Patrick Stein was found guilty in April of possessing weapons of mass destruction and of conspiring to kill Muslim refugees in rural Kansas on the day after the 2016 presidential election, according to HuffPost.

Along with Curtis Allen and Gavin Wright, the three men plotted to bomb an apartment complex in Garden City, Kansas that housed Muslims. Throughout the planning of the attack, Stein went by the label “Orkin Man” and referred to Muslims as “cockroaches” that he wanted to exterminate using weapons dipped in pigs blood.

In a memo filed on Monday in the U.S. District Court in the District of Kansas, Stein’s attorneys James Pratt and Michael Shultz argued that Stein should receive a sentence of no longer than 15 years.

“The court cannot ignore the circumstances of one of the most rhetorically mold-breaking, violent, awful, hateful and contentious presidential elections in modern history, driven in large measure by the rhetorical China shop bull who is now our president,” they wrote.

At the trial, defense attorneys referred to Stein and the other two defendants as “knuckleheads” who were engaged in “locker room talk” and were propelled to action by Trump’s win that many people did not see coming.

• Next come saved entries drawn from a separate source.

/-- FBC_CONFIG (R899). -/
def execFbcConfig (m : MbId) (s : State) : Host.Outcome State Fault Refusal :=
  let q := fun o n => s.rq m.val o n
  let k := q 0x10 1
  let owner := q 0x11 1
  let fw := owner == 0xFF
  let pf1 := !fw && (s.ctx owner).pf1
  let flags := q 0x13 1
  let fd := bit flags 0
  let n := q 0x14 1 * (1 + q 0x16 2 + q 0x18 1)
  let d := q 0x19 1 * (1 + q 0x1A 1 + q 0x1B 1)
  let rng := fun v lo hi => decide (lo ≤ v ∧ v ≤ hi)
  let nf := q 0x20 1
  let vec := q 0x21 1
  let rl := q 0x22 1
  let cl := q 0x23 1
  let tl := q 0x24 1
  let base := q 0x28 4
  let b2 := nextPage (base + 64 * 2 ^ rl)
  let b3 := nextPage (b2 + 64 * 2 ^ cl)
  let fb := q 0x2C 4
  let txq := q 0x1F 1
  done s (s.request m.val 0x0701 0x20
    [(0x10, 1, k < 4), (0x11, 1, fw || s.ctxOpen owner), (0x12, 1, q 0x12 1 < 5),
     (0x13, 1, !fd || 80 ≤ d || bit flags 4),
     (0x14, 1, rng (q 0x14 1) 1 32 && rng n 80 640), (0x15, 1, rng (q 0x15 1) 1 128 && q 0x15 1 ≤ q 0x18 1),
     (0x16, 2, rng (q 0x16 2) 2 256), (0x18, 1, rng (q 0x18 1) 1 128),
     (0x19, 1, !fd || (rng (q 0x19 1) 1 32 && 10 ≤ d && d ≤ n)), (0x1A, 1, !fd || rng (q 0x1A 1) 1 32),
     (0x1B, 1, !fd || rng (q 0x1B 1) 1 16), (0x1C, 1, !fd || (rng (q 0x1C 1) 1 16 && q 0x1C 1 ≤ q 0x1B 1)),
     (0x1D, 1, !fd || rng (q 0x1D 1) 1 127), (0x1E, 1, rng (q 0x1E 1) 1 64), (0x1F, 1, rng txq 108 127),
     (0x20, 1, nf ≤ (if bit flags 6 then 60 else 64)),
     (0x21, 1, if !fw && !pf1 then rng vec 33 63 else vec == 0), (0x22, 1, rng rl 4 12), (0x23, 1, rng cl 4 12),
     (0x24, 1, rng tl 4 12),
     (0x28, 4, base % 4096 == 0 && ingotRange base (b3 + 64 * 2 ^ tl + 1024 - base)),
     (0x2C, 4, fb % 16 == 0 && ingotRange fb (16 * nf))]
    (fun s =>
      let (raw, acc, s) := s.readMem Config.mForeman .secure 0 fb (16 * nf)
      let recs := (List.range nf).map (fun j => (raw.drop (16 * j)).take 16)
      let f := s.fbc k
      if acc != .ok then s.refuse m.val rBadArgument 0x2C
      else match lowest nf (fun j => !filterOk ((raw.drop (16 * j)).take 16)) with
      | some j => s.refuse m.val rBadArgument (0x100 + 16 * j)
      | none =>
        if f.st != .off then s.refuse m.val rStateConflict 1
        else if !s.busOnPll then s.refuse m.val rStateConflict 2
        else if s.qEn txq && !(f.configured && f.owned && s.fbcTxq k == txq) then s.refuse m.val rStateConflict 3
        else
          let s1 := s.fbcClear k
          let host := if fw then QueueUser.device else if pf1 then .pf1 else .pf0
          let areas := queueAreas base rl false [.device] [host] ++ queueAreas b2 cl false [.device] [host] ++
            queueAreas b3 tl true [host] [.device]
          match s1.coverAreas (ownerKind owner) (ownerId owner) areas with
          | none => s.refuse m.val rNoResource 0
          | some s2 =>
            let own := if fw then none else some owner
            let s3 := ((s2.queueReset (64 + 2 * k) false).queueReset (65 + 2 * k) false).queueReset txq false
            let s4 := (s3.queueOn (64 + 2 * k) base rl own vec pf1).queueOn (65 + 2 * k) b2 cl own vec pf1
            let s5 := s4.queueOn txq b3 tl own 0 false
            let words := (List.range 8).map (fun w => s.rq m.val (0x10 + 4 * w) 4)
            let s6 := words.zipIdx.foldl (fun s w => s.setReg (fbcBlk k) (0x200 + 4 * w.2) (BitVec.ofNat 32 w.1)) s5
            let filt := (if bit flags 6 then inpFilters s.bus.chipId else []) ++ recs.map filterOf
            (s6.setFbc k { s6.fbc k with configured := true, owned := true, filters := filt, restricted := s.targetFault 9 }).replyDone
              m.val))

/-- FBC_START (R902): the error counters begin at 0. -/
def execFbcStart (m : MbId) (s : State) : Host.Outcome State Fault Refusal :=
  let k := s.rq m.val 0x10 1
  done s (s.request m.val 0x0702 1 [(0x10, 1, k < 4)] (fun s =>
    let f := s.fbc k
    if f.st != .off then s.refuse m.val rAlreadyDone 0
    else if !f.configured then s.refuse m.val rStateConflict 1
    else if !s.busOnPll then s.refuse m.val rStateConflict 2
    else (s.setFbc k { f with st := .integrating, tecCnt := 0, recCnt := 0 }).replyDone m.val))

/-- FBC_STOP (R903, R914): `rxBusy` tells that a frame of another node is on the bus. -/
def execFbcStop (m : MbId) (rxBusy : Bool) (s : State) : Host.Outcome State Fault Refusal :=
  let k := s.rq m.val 0x10 1
  let now := s.rq m.val 0x11 1 == 1
  let clear := s.rq m.val 0x12 1 == 1
  done s (s.request m.val 0x0703 3 [(0x10, 1, k < 4), (0x11, 1, s.rq m.val 0x11 1 < 2), (0x12, 1, s.rq m.val 0x12 1 < 2)]
    (fun s =>
      let f := s.fbc k
      if f.st == .off then
        if clear then (s.fbcClear k).replyDone m.val else s.refuse m.val rAlreadyDone 0
      else if f.stopping.isSome then s.refuse m.val rBusy 0
      else
        let s1 := (s.setFbc k { f with stopping := some (m.val, clear), stopAt := s.clk.now }).await m.val
        if now || (f.attempt.isNone && !rxBusy) then s1.fbcStopEnd k 0 else s1))

/-- FBC_STOP_TIMEOUT (R903): 5 ms after acceptance the stop is forced, and DONE carries DETAIL 1. -/
def execFbcStopTimeout (k : SegId) (s : State) : Host.Outcome State Fault Refusal :=
  let f := s.fbc k.val
  done s (if f.stopping.isSome && f.stopAt + 5 * tbMs ≤ s.clk.now then s.fbcStopEnd k.val 1 else s)

/-- FBC_REJOIN (R904, R911). -/
def execFbcRejoin (m : MbId) (s : State) : Host.Outcome State Fault Refusal :=
  let k := s.rq m.val 0x10 1
  done s (s.request m.val 0x0704 1 [(0x10, 1, k < 4)] (fun s =>
    let f := s.fbc k
    match f.st with
    | .busOff => (s.setFbc k { f with st := .recovering, recov := 0 }).replyDone m.val
    | .recovering => s.refuse m.val rAlreadyDone 0
    | _ => s.refuse m.val rStateConflict 1))

/-- The controller works: it is neither OFF nor halted, and nothing holds the part. -/
def State.fbcLive (s : State) (k : Nat) : Bool := (s.fbc k).st != .off && s.aon.pwr != 0 && !s.isHalted (fbcBlk k) && !s.frozen

/-- FBC_INTEGRATION (R876, R137). -/
def execFbcIntegration (k : SegId) (s : State) : Host.Outcome State Fault Refusal :=
  let f := s.fbc k.val
  done s (if s.fbcLive k.val && f.st == .integrating then s.setFbc k.val { f with st := .running } else s)

/-! ## Transmit FIFO (R881, R882, R886, R887) -/

/-- The frame of a transmit packet. -/
def entryFrame (l : List Byte) : CanFrame :=
  let len := bytesAt l 6 1
  let fl := bytesAt l 4 1
  { idw := BitVec.ofNat 32 (bytesAt l 0 4), fdf := bit fl 0, brs := bit fl 1, dlc := bytesAt l 5 1
    data := (((l.drop 0x18).take 40) ++ ((l.drop 64).take 24)).take len }

/-- The conditions under which a FRAME packet of n entries is not BAD_ENTRY (R886). -/
def entryOk (l : List Byte) (n : Nat) (fdOn : Bool) : Bool :=
  let id := bytesAt l 0 4
  let fl := bytesAt l 4 1
  let dlc := bytesAt l 5 1
  let len := bytesAt l 6 1
  let fdf := bit fl 0
  n == (if len ≤ 40 then 1 else 2) && dlc < 16 && len == dlcLen fdf dlc && (len ≤ 8 || fdf) &&
  !(bit fl 1 && !fdf) && !(bit id 30 && fdf) && !bit id 31 && (bit id 29 || id % 2 ^ 29 < 2 ^ 11) &&
  (!fdf || fdOn) && fl &&& 0xF4 == 0 && bytesAt l 7 1 == 0 && bytesAt l 0x0C 12 == 0 &&
  (n != 2 || bytesAt l (64 + 24) 40 == 0)

/-- An ABORT acts on the oldest FIFO frame with its TAG; during an attempt of it, its result waits (R887). -/
def State.fifoAbort (s : State) (k : Nat) (tag : Word) : State :=
  let f := s.fbc k
  let result := fun (s : State) r => s.fbcReport k (s.fbcCompletion k 1 r 0 tag 0 0 0)
  match f.fifo.zipIdx.find? (fun e => e.1.tag == tag) with
  | some (x, i) =>
    if i = 0 && f.attempt == some .fifo then s.setFbc k { f with abortWait := f.abortWait ++ [tag] }
    else
      let s1 := (s.setFbc k { f with fifo := f.fifo.eraseIdx i }).fifoEnd k x 1 0 0
      result s1 0
  | none => if f.completed.contains tag then result s 1 else result s 2

/-- Entries of the packet at the head of a queue, none while its last entry is missing. -/
def State.headEntries (s : State) (q : Nat) : Option Nat :=
  if (s.queue q).flags.any (fun e => e.2) then some (uptoLast (s.queue q).flags) else none

/-- TXQ_POP (R881, R886, R887): a packet is popped when a credit for its completion entry is free, and for a frame a
FIFO buffer. -/
def State.txqPop (s : State) (k : Nat) : State :=
  let f := s.fbc k
  let q := s.fbcTxq k
  if !s.fbcLive k || !f.configured || !f.owned || f.failed || !s.qEn q then s
  else if s.credits (65 + 2 * k) ≤ f.fifo.length + f.abortWait.length then s
  else match s.headEntries q with
  | none => s
  | some n =>
    let l := s.qEntry q 0 ++ (if 2 ≤ n then s.qEntry q 1 else [])
    let tag := BitVec.ofNat 32 (bytesAt l 8 4)
    if bytesAt l 7 1 = 1 then (s.qRemove q n).fifoAbort k tag
    else if s.fbcTxf k ≤ f.fifo.length then s
    else
      let s1 := s.qRemove q n
      let x : FifoFrame := { frame := entryFrame l, oneShot := bit (bytesAt l 4 1) 3, tag := tag }
      if entryOk l n (s.fbcFlag k 0) then s1.setFbc k { s1.fbc k with fifo := f.fifo ++ [x] }
      else s1.fifoEnd k x 4 0 0
/-- TXQ_POP. -/
def execTxqPop (k : SegId) (s : State) : Host.Outcome State Fault Refusal := done s (State.fbcSettle s k.val (s.txqPop k.val))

“Trump’s win changed everything, and it is reasonable to speculate that it would have changed things among the defendants as well,” they wrote. “It is logical to conclude that the discussed attack would never have happened in the world that existed post-Trump.”

The memo also discussed how Stein’s fear of Muslims which “came directly from the internet and conservative talk-show hosts such as Sean Hannity and Michael Savage,” in addition to his long-term struggles with alcohol and meth addictions made him “the perfect, vulnerable target” for the FBI to arrest.

“A person normally at a 3 on a scale of political talk might have found themselves at a 7 during the election,” the memo stated. “A person, like Patrick, who would often be at a 7 during a normal day might ‘go to 11.’”

According to Ibrahim Hooper, communications director at the Council on American-Islamic Relations, violent attacks like Stein’s toward Muslims in the United States are not surprising given Trump’s ongoing track record of blatant Islamophobia.

“Trump has been inciting violence against Muslims in the United States since he started his presidential campaign. That’s nothing new,” Hooper told The Globe Post. “His appointments, his policies and his rhetoric all incite against the safety of American Muslims.”

He added that Republicans should condemn and repudiate this “racist, dog whistle language” each time the president uses it in order to prevent plotted attacks against Muslims in the future.

“I think it’s clear that Trump’s racist, white supremacist, and Islamophobic rhetoric has created an atmosphere in which these kinds of violent incidents are inevitable,” Hooper said. “You’re always going to have a tiny minority of extremists who take this rhetoric and turn it into violent actions and I think that’s something that Trump should recognize and deal with, and should be dealt with also by Republican leaders who up until now have been almost silent on the subject.”

Stein, along with his co-defendants, is scheduled to be sentenced on Friday. Their lawyers argued that 15 years in prison, along with 10 years of supervised release would be an appropriate punishment for the crime. The government is seeking life sentences for all three defendants.